*** DATA Section Begins ***
-- ==== Sys2Proof/Machine/Dispatch.lean ====
section
/-! DEFINITION. One arm for each constructor of Instr, in the order of spec/opcode_table.json. -/

namespace Sys2Proof.Machine

open Sys2Proof

/-- The meaning of one instruction. -/
def exec (i : Instr) (s : State) : Host.Outcome State Fault Refusal :=
  match i with
  | .rdPend n addr => Sys2Proof.Machine.execRdPend n addr s
  | .rdMask n addr => Sys2Proof.Machine.execRdMask n addr s
  | .rdKbd n addr => Sys2Proof.Machine.execRdKbd n addr s
  | .rdTmr n addr => Sys2Proof.Machine.execRdTmr n addr s
  | .rdTmrna n addr => Sys2Proof.Machine.execRdTmrna n addr s
  | .rdRtc n addr => Sys2Proof.Machine.execRdRtc n addr s
  | .rdMem n addr => Sys2Proof.Machine.execRdMem n addr s
  | .wrPend n addr v => Sys2Proof.Machine.execWrPend n addr v s
  | .wrMask n addr v => Sys2Proof.Machine.execWrMask n addr v s
  | .wrTmr n addr v => Sys2Proof.Machine.execWrTmr n addr v s
  | .wrUnh n addr v => Sys2Proof.Machine.execWrUnh n addr v s
  | .adv cycles frames => Sys2Proof.Machine.execAdv cycles frames s
  | .key code isKeyDown => Sys2Proof.Machine.execKey code isKeyDown s
  | .ack level => Sys2Proof.Machine.execAck level s
  | .poll => Sys2Proof.Machine.execPoll s
  | .raise r b => Sys2Proof.Machine.execRaise r b s
  | .reset => Sys2Proof.Machine.execReset s

end Sys2Proof.Machine
end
*** DATA Section Ends ***
TASK TO CARRY OUT> Scan the material above. Copy each line where "addr" occurs.

EXERCISE RESPONSE>
  | .rdPend n addr => Sys2Proof.Machine.execRdPend n addr s
  | .rdMask n addr => Sys2Proof.Machine.execRdMask n addr s
  | .rdKbd n addr => Sys2Proof.Machine.execRdKbd n addr s
  | .rdTmr n addr => Sys2Proof.Machine.execRdTmr n addr s
  | .rdTmrna n addr => Sys2Proof.Machine.execRdTmrna n addr s
  | .rdRtc n addr => Sys2Proof.Machine.execRdRtc n addr s
  | .rdMem n addr => Sys2Proof.Machine.execRdMem n addr s
  | .wrPend n addr v => Sys2Proof.Machine.execWrPend n addr v s
  | .wrMask n addr v => Sys2Proof.Machine.execWrMask n addr v s
  | .wrTmr n addr v => Sys2Proof.Machine.execWrTmr n addr v s
  | .wrUnh n addr v => Sys2Proof.Machine.execWrUnh n addr v s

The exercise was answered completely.